4. Acomodando mudanças culturais

Embora ainda haja uma oferta excessiva de casas para famílias grandes e apartamentos de luxo, nossas sociedades têm passado por uma grande transição demográfica. As unidades familiares estão ficando menores, e há um número crescente de residências unifamiliares. Por exemplo, na Alemanha, em 2040, uma em cada quatro pessoas estará vivendo sozinha, e muitas outras economias avançadas seguem um padrão semelhante. Assim, a micro residência pode atender às necessidades demográficas atuais de forma muito mais eficiente. 

Uma grande mudança cultural também vai de mãos dadas com esta transformação demográfica: Um número crescente de pessoas é capaz de trabalhar remotamente, sem a necessidade de chamar um único lugar de lar permanente. Estes chamados nômades digitais têm necessidades diferentes dos turistas ou viajantes de negócios, fazendo das micro unidades a acomodação ideal a médio prazo. 

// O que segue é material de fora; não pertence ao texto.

@[simp] theorem State.postDev_freeCtr (s : State) (source : Nat) (code : Nat) (status : Nat) (payload : List Byte) :
    (s.postDev source code status payload).freeCtr = s.freeCtr := rfl
@[simp] theorem State.postDev_reply (s : State) (source : Nat) (code : Nat) (status : Nat) (payload : List Byte) :
    (s.postDev source code status payload).reply = s.reply := rfl
@[simp] theorem State.postDev_boot (s : State) (source : Nat) (code : Nat) (status : Nat) (payload : List Byte) :
    (s.postDev source code status payload).boot = s.boot := rfl
@[simp] theorem State.postDev_pins (s : State) (source : Nat) (code : Nat) (status : Nat) (payload : List Byte) :
    (s.postDev source code status payload).pins = s.pins := rfl
@[simp] theorem State.postDev_west (s : State) (source : Nat) (code : Nat) (status : Nat) (payload : List Byte) :
    (s.postDev source code status payload).west = s.west := rfl
@[simp] theorem State.postDev_east (s : State) (source : Nat) (code : Nat) (status : Nat) (payload : List Byte) :
    (s.postDev source code status payload).east = s.east := rfl
@[simp] theorem State.postDev_pwr (s : State) (source : Nat) (code : Nat) (status : Nat) (payload : List Byte) :
    (s.postDev source code status payload).pwr = s.pwr := rfl
@[simp] theorem State.postDev_rst (s : State) (source : Nat) (code : Nat) (status : Nat) (payload : List Byte) :
    (s.postDev source code status payload).rst = s.rst := rfl
@[simp] theorem State.postDev_mgt (s : State) (source : Nat) (code : Nat) (status : Nat) (payload : List Byte) :
    (s.postDev source code status payload).mgt = s.mgt := rfl
@[simp] theorem State.postDev_glb (s : State) (source : Nat) (code : Nat) (status : Nat) (payload : List Byte) :
    (s.postDev source code status payload).glb = s.glb := rfl
@[simp] theorem State.postDev_flash (s : State) (source : Nat) (code : Nat) (status : Nat) (payload : List Byte) :
    (s.postDev source code status payload).flash = s.flash := rfl
@[simp] theorem State.postDev_sec (s : State) (source : Nat) (code : Nat) (status : Nat) (payload : List Byte) :
    (s.postDev source code status payload).sec = s.sec := rfl
@[simp] theorem State.postDev_ens (s : State) (source : Nat) (code : Nat) (status : Nat) (payload : List Byte) :
    (s.postDev source code status payload).ens = s.ens := rfl
@[simp] theorem State.postDev_drb (s : State) (source : Nat) (code : Nat) (status : Nat) (payload : List Byte) :
    (s.postDev source code status payload).drb = s.drb := rfl
@[simp] theorem State.postDev_spg (s : State) (source : Nat) (code : Nat) (status : Nat) (payload : List Byte) :
    (s.postDev source code status payload).spg = s.spg := rfl
@[simp] theorem State.postDev_ras (s : State) (source : Nat) (code : Nat) (status : Nat) (payload : List Byte) :
    (s.postDev source code status payload).ras = s.ras := rfl
@[simp] theorem State.postDev_dmp (s : State) (source : Nat) (code : Nat) (status : Nat) (payload : List Byte) :
    (s.postDev source code status payload).dmp = s.dmp := rfl
@[simp] theorem State.postDev_tel (s : State) (source : Nat) (code : Nat) (status : Nat) (payload : List Byte) :
    (s.postDev source code status payload).tel = s.tel := rfl
@[simp] theorem State.postDev_cores (s : State) (source : Nat) (code : Nat) (status : Nat) (payload : List Byte) :
    (s.postDev source code status payload).cores = s.cores := rfl
@[simp] theorem State.postDev_kernels (s : State) (source : Nat) (code : Nat) (status : Nat) (payload : List Byte) :
    (s.postDev source code status payload).kernels = s.kernels := rfl
@[simp] theorem State.postDev_espConflict (s : State) (source : Nat) (code : Nat) (status : Nat) (payload : List Byte) :
    (s.postDev source code status payload).espConflict = s.espConflict := rfl
@[simp] theorem State.postDev_espHandleW (s : State) (source : Nat) (code : Nat) (status : Nat) (payload : List Byte) :
    (s.postDev source code status payload).espHandleW = s.espHandleW := rfl
@[simp] theorem State.postDev_espHandleE (s : State) (source : Nat) (code : Nat) (status : Nat) (payload : List Byte) :
    (s.postDev source code status payload).espHandleE = s.espHandleE := rfl
@[simp] theorem State.postDev_slices (s : State) (source : Nat) (code : Nat) (status : Nat) (payload : List Byte) :
    (s.postDev source code status payload).slices = s.slices := rfl
@[simp] theorem State.postDev_exact (s : State) (source : Nat) (code : Nat) (status : Nat) (payload : List Byte) :
    (s.postDev source code status payload).exact = s.exact := rfl
@[simp] theorem State.postDev_slcSel (s : State) (source : Nat) (code : Nat) (status : Nat) (payload : List Byte) :
    (s.postDev source code status payload).slcSel = s.slcSel := rfl
@[simp] theorem State.postDev_spareUsed (s : State) (source : Nat) (code : Nat) (status : Nat) (payload : List Byte) :
    (s.postDev source code status payload).spareUsed = s.spareUsed := rfl
@[simp] theorem State.postDev_lpxMem (s : State) (source : Nat) (code : Nat) (status : Nat) (payload : List Byte) :
    (s.postDev source code status payload).lpxMem = s.lpxMem := rfl
@[simp] theorem State.postDev_lineGen (s : State) (source : Nat) (code : Nat) (status : Nat) (payload : List Byte) :
    (s.postDev source code status payload).lineGen = s.lineGen := rfl
@[simp] theorem State.postDev_lineKind (s : State) (source : Nat) (code : Nat) (status : Nat) (payload : List Byte) :
    (s.postDev source code status payload).lineKind = s.lineKind := rfl
@[simp] theorem State.postDev_lpx (s : State) (source : Nat) (code : Nat) (status : Nat) (payload : List Byte) :
    (s.postDev source code status payload).lpx = s.lpx := rfl
@[simp] theorem State.postDev_lpxSel (s : State) (source : Nat) (code : Nat) (status : Nat) (payload : List Byte) :
    (s.postDev source code status payload).lpxSel = s.lpxSel := rfl
@[simp] theorem State.postDev_streamers (s : State) (source : Nat) (code : Nat) (status : Nat) (payload : List Byte) :
    (s.postDev source code status payload).streamers = s.streamers := rfl
@[simp] theorem State.postDev_jobs (s : State) (source : Nat) (code : Nat) (status : Nat) (payload : List Byte) :
    (s.postDev source code status payload).jobs = s.jobs := rfl
@[simp] theorem State.postDev_trySel (s : State) (source : Nat) (code : Nat) (status : Nat) (payload : List Byte) :
    (s.postDev source code status payload).trySel = s.trySel := rfl
@[simp] theorem State.postDev_bedSel (s : State) (source : Nat) (code : Nat) (status : Nat) (payload : List Byte) :
    (s.postDev source code status payload).bedSel = s.bedSel := rfl
@[simp] theorem State.postDev_cutSel (s : State) (source : Nat) (code : Nat) (status : Nat) (payload : List Byte) :
    (s.postDev source code status payload).cutSel = s.cutSel := rfl
@[simp] theorem State.postDev_snap (s : State) (source : Nat) (code : Nat) (status : Nat) (payload : List Byte) :
    (s.postDev source code status payload).snap = s.snap := rfl
@[simp] theorem State.postDev_outbox (s : State) (source : Nat) (code : Nat) (status : Nat) (payload : List Byte) :
    (s.postDev source code status payload).outbox = s.outbox := rfl
@[simp] theorem State.postDev_rz (s : State) (source : Nat) (code : Nat) (status : Nat) (payload : List Byte) :
    (s.postDev source code status payload).rz = s.rz := rfl
@[simp] theorem State.postDev_links (s : State) (source : Nat) (code : Nat) (status : Nat) (payload : List Byte) :
    (s.postDev source code status payload).links = s.links := rfl
@[simp] theorem State.postDev_moss (s : State) (source : Nat) (code : Nat) (status : Nat) (payload : List Byte) :
    (s.postDev source code status payload).moss = s.moss := rfl

@[simp] theorem State.hostWrite_freeCtr (s : State) (a : Nat) (bs : List Byte) :
    (s.hostWrite a bs).freeCtr = s.freeCtr := by
  unfold State.hostWrite; (repeat' split) <;> simp
@[simp] theorem State.hostWrite_reply (s : State) (a : Nat) (bs : List Byte) :
    (s.hostWrite a bs).reply = s.reply := by
  unfold State.hostWrite; (repeat' split) <;> simp
@[simp] theorem State.hostWrite_boot (s : State) (a : Nat) (bs : List Byte) : (s.hostWrite a bs).boot = s.boot := by
  unfold State.hostWrite; (repeat' split) <;> simp
@[simp] theorem State.hostWrite_pins (s : State) (a : Nat) (bs : List Byte) : (s.hostWrite a bs).pins = s.pins := by
  unfold State.hostWrite; (repeat' split) <;> simp
@[simp] theorem State.hostWrite_west (s : State) (a : Nat) (bs : List Byte) : (s.hostWrite a bs).west = s.west := by
  unfold State.hostWrite; (repeat' split) <;> simp
@[simp] theorem State.hostWrite_east (s : State) (a : Nat) (bs : List Byte) : (s.hostWrite a bs).east = s.east := by
  unfold State.hostWrite; (repeat' split) <;> simp
@[simp] theorem State.hostWrite_pwr (s : State) (a : Nat) (bs : List Byte) : (s.hostWrite a bs).pwr = s.pwr := by
  unfold State.hostWrite; (repeat' split) <;> simp
@[simp] theorem State.hostWrite_rst (s : State) (a : Nat) (bs : List Byte) : (s.hostWrite a bs).rst = s.rst := by
  unfold State.hostWrite; (repeat' split) <;> simp
@[simp] theorem State.hostWrite_mgt (s : State) (a : Nat) (bs : List Byte) : (s.hostWrite a bs).mgt = s.mgt := by
  unfold State.hostWrite; (repeat' split) <;> simp
@[simp] theorem State.hostWrite_glb (s : State) (a : Nat) (bs : List Byte) : (s.hostWrite a bs).glb = s.glb := by
  unfold State.hostWrite; (repeat' split) <;> simp
@[simp] theorem State.hostWrite_flash (s : State) (a : Nat) (bs : List Byte) :
    (s.hostWrite a bs).flash = s.flash := by
  unfold State.hostWrite; (repeat' split) <;> simp
@[simp] theorem State.hostWrite_sec (s : State) (a : Nat) (bs : List Byte) : (s.hostWrite a bs).sec = s.sec := by
  unfold State.hostWrite; (repeat' split) <;> simp
@[simp] theorem State.hostWrite_ens (s : State) (a : Nat) (bs : List Byte) : (s.hostWrite a bs).ens = s.ens := by
  unfold State.hostWrite; (repeat' split) <;> simp
@[simp] theorem State.hostWrite_drb (s : State) (a : Nat) (bs : List Byte) : (s.hostWrite a bs).drb = s.drb := by
  unfold State.hostWrite; (repeat' split) <;> simp
@[simp] theorem State.hostWrite_spg (s : State) (a : Nat) (bs : List Byte) : (s.hostWrite a bs).spg = s.spg := by
  unfold State.hostWrite; (repeat' split) <;> simp
@[simp] theorem State.hostWrite_ras (s : State) (a : Nat) (bs : List Byte) : (s.hostWrite a bs).ras = s.ras := by
  unfold State.hostWrite; (repeat' split) <;> simp
@[simp] theorem State.hostWrite_dmp (s : State) (a : Nat) (bs : List Byte) : (s.hostWrite a bs).dmp = s.dmp := by
  unfold State.hostWrite; (repeat' split) <;> simp
@[simp] theorem State.hostWrite_tel (s : State) (a : Nat) (bs : List Byte) : (s.hostWrite a bs).tel = s.tel := by
  unfold State.hostWrite; (repeat' split) <;> simp
@[simp] theorem State.hostWrite_cores (s : State) (a : Nat) (bs : List Byte) :
    (s.hostWrite a bs).cores = s.cores := by
  unfold State.hostWrite; (repeat' split) <;> simp
@[simp] theorem State.hostWrite_kernels (s : State) (a : Nat) (bs : List Byte) :
    (s.hostWrite a bs).kernels = s.kernels := by
  unfold State.hostWrite; (repeat' split) <;> simp
@[simp] theorem State.hostWrite_espConflict (s : State) (a : Nat) (bs : List Byte) :
    (s.hostWrite a bs).espConflict = s.espConflict := by
  unfold State.hostWrite; (repeat' split) <;> simp
@[simp] theorem State.hostWrite_espHandleW (s : State) (a : Nat) (bs : List Byte) :
    (s.hostWrite a bs).espHandleW = s.espHandleW := by
  unfold State.hostWrite; (repeat' split) <;> simp
@[simp] theorem State.hostWrite_espHandleE (s : State) (a : Nat) (bs : List Byte) :
    (s.hostWrite a bs).espHandleE = s.espHandleE := by
  unfold State.hostWrite; (repeat' split) <;> simp
@[simp] theorem State.hostWrite_slices (s : State) (a : Nat) (bs : List Byte) :
    (s.hostWrite a bs).slices = s.slices := by
  unfold State.hostWrite; (repeat' split) <;> simp
@[simp] theorem State.hostWrite_exact (s : State) (a : Nat) (bs : List Byte) :
    (s.hostWrite a bs).exact = s.exact := by
  unfold State.hostWrite; (repeat' split) <;> simp
@[simp] theorem State.hostWrite_slcSel (s : State) (a : Nat) (bs : List Byte) :
    (s.hostWrite a bs).slcSel = s.slcSel := by
  unfold State.hostWrite; (repeat' split) <;> simp
@[simp] theorem State.hostWrite_spareUsed (s : State) (a : Nat) (bs : List Byte) :
    (s.hostWrite a bs).spareUsed = s.spareUsed := by
  unfold State.hostWrite; (repeat' split) <;> simp
@[simp] theorem State.hostWrite_lpxMem (s : State) (a : Nat) (bs : List Byte) :
    (s.hostWrite a bs).lpxMem = s.lpxMem := by
  unfold State.hostWrite; (repeat' split) <;> simp
@[simp] theorem State.hostWrite_lineGen (s : State) (a : Nat) (bs : List Byte) :
    (s.hostWrite a bs).lineGen = s.lineGen := by
  unfold State.hostWrite; (repeat' split) <;> simp
@[simp] theorem State.hostWrite_lineKind (s : State) (a : Nat) (bs : List Byte) :
    (s.hostWrite a bs).lineKind = s.lineKind := by
  unfold State.hostWrite; (repeat' split) <;> simp
@[simp] theorem State.hostWrite_lpx (s : State) (a : Nat) (bs : List Byte) : (s.hostWrite a bs).lpx = s.lpx := by
  unfold State.hostWrite; (repeat' split) <;> simp
@[simp] theorem State.hostWrite_lpxSel (s : State) (a : Nat) (bs : List Byte) :
    (s.hostWrite a bs).lpxSel = s.lpxSel := by
  unfold State.hostWrite; (repeat' split) <;> simp
@[simp] theorem State.hostWrite_streamers (s : State) (a : Nat) (bs : List Byte) :
    (s.hostWrite a bs).streamers = s.streamers := by
  unfold State.hostWrite; (repeat' split) <;> simp
@[simp] theorem State.hostWrite_jobs (s : State) (a : Nat) (bs : List Byte) : (s.hostWrite a bs).jobs = s.jobs := by
  unfold State.hostWrite; (repeat' split) <;> simp
@[simp] theorem State.hostWrite_trySel (s : State) (a : Nat) (bs : List Byte) :
    (s.hostWrite a bs).trySel = s.trySel := by
  unfold State.hostWrite; (repeat' split) <;> simp
@[simp] theorem State.hostWrite_bedSel (s : State) (a : Nat) (bs : List Byte) :
    (s.hostWrite a bs).bedSel = s.bedSel := by
  unfold State.hostWrite; (repeat' split) <;> simp
@[simp] theorem State.hostWrite_cutSel (s : State) (a : Nat) (bs : List Byte) :
    (s.hostWrite a bs).cutSel = s.cutSel := by
  unfold State.hostWrite; (repeat' split) <;> simp
@[simp] theorem State.hostWrite_snap (s : State) (a : Nat) (bs : List Byte) : (s.hostWrite a bs).snap = s.snap := by
  unfold State.hostWrite; (repeat' split) <;> simp
@[simp] theorem State.hostWrite_outbox (s : State) (a : Nat) (bs : List Byte) :
    (s.hostWrite a bs).outbox = s.outbox := by
  unfold State.hostWrite; (repeat' split) <;> simp
@[simp] theorem State.hostWrite_rz (s : State) (a : Nat) (bs : List Byte) : (s.hostWrite a bs).rz = s.rz := by
  unfold State.hostWrite; (repeat' split) <;> simp
@[simp] theorem State.hostWrite_links (s : State) (a : Nat) (bs : List Byte) :
    (s.hostWrite a bs).links = s.links := by
  unfold State.hostWrite; (repeat' split) <;> simp
@[simp] theorem State.hostWrite_moss (s : State) (a : Nat) (bs : List Byte) : (s.hostWrite a bs).moss = s.moss := by
  unfold State.hostWrite; (repeat' split) <;> simp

5. Solução para os desabrigados

A moradia é um direito humano fundamental. Entretanto, em paralelo à crise da habitação, os sem-teto têm crescido a um ritmo alarmante em todo o mundo. Estima-se que cerca de 2% da população mundial esteja desabrigada. Entretanto, com o avanço das tecnologias de projeto e construção, as micro moradias têm o potencial de aliviar os problemas globais dos desabrigados. 

Em algumas cidades onde o problema dos sem-teto é palpável, como São Francisco ou Londres, os governos locais e instituições de caridade já estão experimentando soluções de micro viver e produzindo bons resultados.